Wechat official account: Ilulaoshi/personal website: lulaoshi.info

AlexNet added convolution layer on the basis of LeNet, but AlexNet made a lot of adjustments to the convolution window, the number of output channels and the construction order. Although AlexNet pointed out the excellent performance of deep convolutional neural network, it did not provide simple rules to guide later researchers on how to design new networks.

The VGG Network, which stands for the laboratory’s name, is the brainchild of Oxford’s Visual Geometry Group. The VGG paper elaborates some of its findings from the ImageNet 2014 Challenge, suggesting that depth models can be constructed by reusing base blocks.

VGG block

Generally speaking, the law of constructing CNN foundation block is as follows:

  1. A convolution layer
  2. A nonlinear activation function, e.g.

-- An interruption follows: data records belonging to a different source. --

-- ==== Sys2Proof/Laws/KeepEngine.lean ====
section
/-! SUPPORT. `Keep` carried over the operations of the engine: registers, memories, journal, mixing, contexts, bundles, spindles: one lemma for each, named after it. -/
namespace Sys2Proof.Laws.Keep
open Sys2Proof.Machine
set_option linter.unusedTactic false
set_option linter.unreachableTactic false
set_option linter.unusedVariables false

variable {R : Fuses → Fuses → Prop} {M : Nat} {d0 x : Dev}

/-! ### Machine/Ops.lean -/

theorem Dev_addOff (d : Dev) (n : Int) (h : Keep R M d0 d) (hS : Nat.land M 0x80 = 0x80) :
    Keep R M d0 (Sys2Proof.Machine.Dev.addOff d n) := by
  unfold Sys2Proof.Machine.Dev.addOff
  repeat' first
    | with_reducible exact h
    | with_reducible assumption
    | exact sub hS rfl
    | with_reducible exact rfl
    | fail_if_no_progress with_reducible refine upd (m := 0x80) ?_ hS rfl (by (repeat' apply And.intro) <;> first | exact .inr rfl | with_reducible exact .inl rfl)
    | dsimp only

theorem Dev_setReg (d : Dev) (a1 : Nat) (w : Word) (h : Keep R M d0 d) (hS : Nat.land M 0x1 = 0x1) :
    Keep R M d0 (Sys2Proof.Machine.Dev.setReg d a1 w) := by
  exact setReg h hS _ _

theorem Dev_clrBit (d : Dev) (a1 : Nat) (k : Nat) (h : Keep R M d0 d) (hS : Nat.land M 0x1 = 0x1) :
    Keep R M d0 (Sys2Proof.Machine.Dev.clrBit d a1 k) := by
  unfold Sys2Proof.Machine.Dev.clrBit
  repeat' first
    | with_reducible exact h
    | with_reducible assumption
    | exact sub hS rfl
    | with_reducible exact rfl
    | with_reducible apply Dev_setReg
    | dsimp only

theorem Dev_fp (d : Dev) (f : Fld) (v : Nat) (h : Keep R M d0 d) (hS : Nat.land M 0x1 = 0x1) :
    Keep R M d0 (Sys2Proof.Machine.Dev.fp d f v) := by
  unfold Sys2Proof.Machine.Dev.fp
  repeat' first
    | with_reducible exact h
    | with_reducible assumption
    | exact sub hS rfl
    | with_reducible exact rfl
    | with_reducible apply Dev_setReg
    | dsimp only

theorem Dev_count (d : Dev) (f : Fld) (n : Nat) (h : Keep R M d0 d) (hS : Nat.land M 0x1 = 0x1) :
    Keep R M d0 (Sys2Proof.Machine.Dev.count d f n) := by
  unfold Sys2Proof.Machine.Dev.count
  repeat' first
    | with_reducible exact h
    | with_reducible assumption
    | exact sub hS rfl
    | with_reducible exact rfl
    | with_reducible apply Dev_fp
    | dsimp only

theorem Dev_setClocks (d : Dev) (xref : Bool) (hfrc : Bool) (spll : Bool) (apll : Bool) (lpll : Bool) (h : Keep R M d0 d) (hS : Nat.land M 0x1 = 0x1) :
    Keep R M d0 (Sys2Proof.Machine.Dev.setClocks d xref hfrc spll apll lpll) := by
  unfold Sys2Proof.Machine.Dev.setClocks
  repeat' first
    | with_reducible exact h
    | with_reducible assumption
    | exact sub hS rfl
    | with_reducible exact rfl
    | with_reducible apply Dev_fp
    | with_reducible apply ite
    | dsimp only

theorem Dev_enter (m : Mode) (d : Dev) (h : Keep R M d0 d) (hS : Nat.land M 0x10000041 = 0x10000041) :
    Keep R M d0 (Sys2Proof.Machine.Dev.enter m d) := by
  unfold Sys2Proof.Machine.Dev.enter
  repeat' first
    | with_reducible exact h
    | with_reducible assumption
    | exact sub hS rfl
    | with_reducible exact rfl
    | with_reducible apply Dev_setClocks
    | fail_if_no_progress with_reducible refine upd (m := 0x10000041) ?_ hS rfl (by (repeat' apply And.intro) <;> first | exact .inr rfl | with_reducible exact .inl rfl)
    | with_reducible apply ite
    | dsimp only
    | split

theorem Dev_ferase (d : Dev) (k : Nat) (h : Keep R M d0 d) (hS : Nat.land M 0x8 = 0x8) :
    Keep R M d0 (Sys2Proof.Machine.Dev.ferase d k) := by
  exact setFlash h (sub hS rfl) (fun w => twf_filter (fun _ => (0xFF : Byte)) _ _ w)

theorem Dev_fprog (d : Dev) (a1 : Nat) (a2 : List Byte) (h : Keep R M d0 d) (hS : Nat.land M 0x8 = 0x8) :
    Keep R M d0 (Sys2Proof.Machine.Dev.fprog d a1 a2) := by
  induction a2 generalizing d a1 with
  | nil => exact h
  | cons b bs ih => exact ih _ _ (setFlash h (sub hS rfl) (fun w => twf_tput (fun _ => (0xFF : Byte)) _ _ _ w))

theorem Dev_freeze (d : Dev) (k : Nat) (h : Keep R M d0 d) (hS : Nat.land M 0x10000541 = 0x10000541) :
    Keep R M d0 (Sys2Proof.Machine.Dev.freeze d k) := by
  unfold Sys2Proof.Machine.Dev.freeze
  repeat' first
    | with_reducible exact h
    | with_reducible assumption
    | exact sub hS rfl
    | with_reducible exact rfl
    | with_reducible apply Dev_fp
    | with_reducible apply Dev_setReg
    | fail_if_no_progress with_reducible refine upd (m := 0x10000541) ?_ hS rfl (by (repeat' apply And.intro) <;> first | exact .inr rfl | with_reducible exact .inl rfl)
    | dsimp only

theorem Dev_fresh (d : Dev) (h : Keep R M d0 d) (hS : Nat.land M 0x10 = 0x10) :
    S R M d0 (Sys2Proof.Machine.Dev.fresh d) := by
  unfold Sys2Proof.Machine.Dev.fresh
  repeat' first
    | with_reducible exact h
    | with_reducible assumption
    | exact sub hS rfl
    | with_reducible exact rfl
    | fail_if_no_progress with_reducible refine upd (m := 0x10) ?_ hS rfl (by (repeat' apply And.intro) <;> first | exact .inr rfl | with_reducible exact .inl rfl)
    | dsimp only
    | with_reducible apply S.mk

ReLU
  3. A pooling layer, such as the maximum pooling layer

The method proposed in the VGG paper is to continuously use several identical convolutional layers with 1 filling and 3 × 3 window shape, followed by a maximum pooling layer with 2 steps and 2 × 2 window shape. The convolution layer keeps the height and width of the input and output constant, while the pooling layer halves the size of the input.

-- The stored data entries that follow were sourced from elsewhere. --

theorem Dev_keepHeader (d : Dev) (hdr : List Byte) (h : Keep R M d0 d) (hS : Nat.land M 0x405 = 0x405) :
    Keep R M d0 (Sys2Proof.Machine.Dev.keepHeader d hdr) := by
  unfold Sys2Proof.Machine.Dev.keepHeader
  repeat' first
    | with_reducible exact h
    | with_reducible assumption
    | exact sub hS rfl
    | with_reducible exact rfl
    | with_reducible apply Dev_wbs
    | with_reducible apply Dev_setReg
    | with_reducible refine each (fun _ _ _ => ?_) ?_
    | fail_if_no_progress with_reducible refine upd (m := 0x405) ?_ hS rfl (by (repeat' apply And.intro) <;> first | exact .inr rfl | with_reducible exact .inl rfl)
    | dsimp only

theorem Dev_romSpindles (d : Dev) (h : Keep R M d0 d) (hS : Nat.land M 0x41 = 0x41) :
    Keep R M d0 (Sys2Proof.Machine.Dev.romSpindles d) := by
  unfold Sys2Proof.Machine.Dev.romSpindles
  repeat' first
    | with_reducible exact h
    | with_reducible assumption
    | exact sub hS rfl
    | with_reducible exact rfl
    | fail_if_no_progress with_reducible refine upd (m := 0x40) ?_ (sub hS rfl) rfl (by (repeat' apply And.intro) <;> first | exact .inr rfl | with_reducible exact .inl rfl)
    | with_reducible apply Dev_fp
    | with_reducible refine each (fun _ _ _ => ?_) ?_
    | with_reducible apply ite
    | dsimp only

theorem Dev_loadPairs (d : Dev) (b : List Byte) (h : Keep R M d0 d) (hS : Nat.land M 0x100403 = 0x100403) :
    E R M d0 (Sys2Proof.Machine.Dev.loadPairs d b) := by
  unfold Sys2Proof.Machine.Dev.loadPairs
  repeat' first
    | with_reducible exact h
    | with_reducible assumption
    | exact sub hS rfl
    | with_reducible exact rfl
    | with_reducible apply Dev_pairWrite
    | with_reducible exact E.error
    | with_reducible apply E.ok
    | with_reducible apply E.ite
    | with_reducible refine each (fun _ _ _ => ?_) ?_
    | with_reducible apply ite
    | dsimp only

theorem Dev_loadProgram (d : Dev) (s : List Byte) (taken : Nat) (h : Keep R M d0 d) (hS : Nat.land M 0x4005 = 0x4005) :
    E R M d0 (Sys2Proof.Machine.Dev.loadProgram d s taken) := by
  unfold Sys2Proof.Machine.Dev.loadProgram
  repeat' first
    | with_reducible exact h
    | with_reducible assumption
    | exact sub hS rfl
    | with_reducible exact rfl
    | with_reducible apply Dev_wbs
    | with_reducible apply Dev_fp
    | with_reducible apply Dev_setSpn
    | with_reducible exact E.error
    | with_reducible apply E.ok
    | with_reducible apply E.ite
    | with_reducible refine each (fun _ _ _ => ?_) ?_
    | with_reducible apply ite
    | dsimp only
    | split

theorem Dev_loadPatches (d : Dev) (b : List Byte) (recs : List (Nat × Nat)) (h : Keep R M d0 d) (hS : Nat.land M 0x205 = 0x205) :
    E R M d0 (Sys2Proof.Machine.Dev.loadPatches d b recs) := by
  unfold Sys2Proof.Machine.Dev.loadPatches
  repeat' first
    | with_reducible exact h
    | with_reducible assumption
    | exact sub hS rfl
    | with_reducible exact rfl
    | with_reducible apply Dev_wbs
    | with_reducible exact E.error
    | with_reducible apply E.ok
    | with_reducible apply E.ite
    | with_reducible refine each (fun _ _ _ => ?_) ?_
    | fail_if_no_progress with_reducible refine upd (m := 0x205) ?_ hS rfl (by (repeat' apply And.intro) <;> first | exact .inr rfl | with_reducible exact .inl rfl)
    | with_reducible apply ite
    | dsimp only

theorem Dev_loadTuning (d : Dev) (b : List Byte) (h : Keep R M d0 d) (hS : Nat.land M 0x200 = 0x200) :
    Keep R M d0 (Sys2Proof.Machine.Dev.loadTuning d b) := by
  unfold Sys2Proof.Machine.Dev.loadTuning
  repeat' first
    | with_reducible exact h
    | with_reducible assumption
    | exact sub hS rfl
    | with_reducible exact rfl
    | with_reducible apply Dev_addHist
    | with_reducible refine each (fun _ _ _ => ?_) ?_
    | dsimp only
    | split

theorem Dev_loadChainPolicy (d : Dev) (b : List Byte) (h : Keep R M d0 d) (hS : Nat.land M 0x1 = 0x1) :
    E R M d0 (Sys2Proof.Machine.Dev.loadChainPolicy d b) := by
  unfold Sys2Proof.Machine.Dev.loadChainPolicy
  repeat' first
    | with_reducible exact h
    | with_reducible assumption
    | exact sub hS rfl
    | with_reducible exact rfl
    | with_reducible apply Dev_fp
    | with_reducible exact E.error
    | with_reducible apply E.ok
    | with_reducible apply E.ite
    | with_reducible apply ite
    | dsimp only
    | split

theorem Dev_loadJournalPolicy (d : Dev) (b : List Byte) (h : Keep R M d0 d) (hS : Nat.land M 0x1 = 0x1) :
    E R M d0 (Sys2Proof.Machine.Dev.loadJournalPolicy d b) := by
  unfold Sys2Proof.Machine.Dev.loadJournalPolicy
  repeat' first
    | with_reducible exact h
    | with_reducible assumption
    | exact sub hS rfl
    | with_reducible exact rfl
    | with_reducible apply Dev_fp
    | with_reducible exact E.error
    | with_reducible apply E.ok
    | with_reducible apply E.ite
    | with_reducible apply ite
    | dsimp only

theorem Dev_loadAgePolicy (d : Dev) (b : List Byte) (h : Keep R M d0 d) (hS : Nat.land M 0x4000000 = 0x4000000) :
    E R M d0 (Sys2Proof.Machine.Dev.loadAgePolicy d b) := by
  unfold Sys2Proof.Machine.Dev.loadAgePolicy
  repeat' first
    | with_reducible exact h
    | with_reducible assumption
    | exact sub hS rfl
    | with_reducible exact rfl
    | with_reducible exact E.error
    | with_reducible apply E.ok
    | with_reducible apply E.ite
    | fail_if_no_progress with_reducible refine upd (m := 0x4000000) ?_ hS rfl (by (repeat' apply And.intro) <;> first | exact .inr rfl | with_reducible exact .inl rfl)
    | with_reducible apply ite
    | dsimp only

theorem Dev_loadSection (d : Dev) (base : Nat) (es : List SectEnt) (k : Nat) (h : Keep R M d0 d) (hS : Nat.land M 0x4104607 = 0x4104607) :
    E R M d0 (Sys2Proof.Machine.Dev.loadSection d base es k) := by
  unfold Sys2Proof.Machine.Dev.loadSection
  repeat' first
    | with_reducible exact h
    | with_reducible assumption
    | exact sub hS rfl
    | with_reducible exact rfl
    | with_reducible apply Dev_loadPairs
    | with_reducible apply Dev_loadProgram
    | with_reducible apply Dev_loadPatches
    | with_reducible apply Dev_wbs
    | with_reducible apply Dev_loadTuning
    | with_reducible apply Dev_loadChainPolicy
    | with_reducible apply Dev_loadJournalPolicy
    | with_reducible apply Dev_loadAgePolicy
    | with_reducible refine E.out (by assumption) ?_
    | with_reducible exact E.error
    | with_reducible apply E.ok
    | with_reducible apply E.ite
    | with_reducible refine each (fun _ _ _ => ?_) ?_
    | with_reducible apply ite
    | dsimp only
    | split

For a given receptive field (the local size of the input image related to the output), the accumulation of small convolution kernels is better than the large convolution kernels, because increasing the network depth can ensure that the network can learn more complex patterns, and the whole model has fewer parameters, and the cost is relatively small.

We implement this basic VGG block using the vgg_block() method, which takes several parameters: the number of convolutional layers in the block, and the number of input and output channels.

def vgg_block(num_convs, in_channels, out_channels) :
    ''' Returns a block of convolutional neural network Parameters: num_convs (int): number of convolutional layers this block has in_channels (int): input channel number of this block out_channels (int): output channel number of this block Returns: a nn.Sequential network: '''
    layers=[]
    for _ in range(num_convs):
        # (input_shape - 3 + 2 + 1) / 1 = input_shape
        layers.append(nn.Conv2d(in_channels, out_channels, kernel_size=3, padding=1))
        layers.append(nn.ReLU())
        in_channels = out_channels
    # (input_shape - 2 + 2) / 2 = input_shape / 2
    layers.append(nn.MaxPool2d(kernel_size=2,stride=2))
    return nn.Sequential(*layers)
Copy the code

VGG network

VGG is similar to AlexNet and LeNet. VGG network is divided into two parts, the first part is the convolution layer and pooling layer module, and the second part is the full connection layer module.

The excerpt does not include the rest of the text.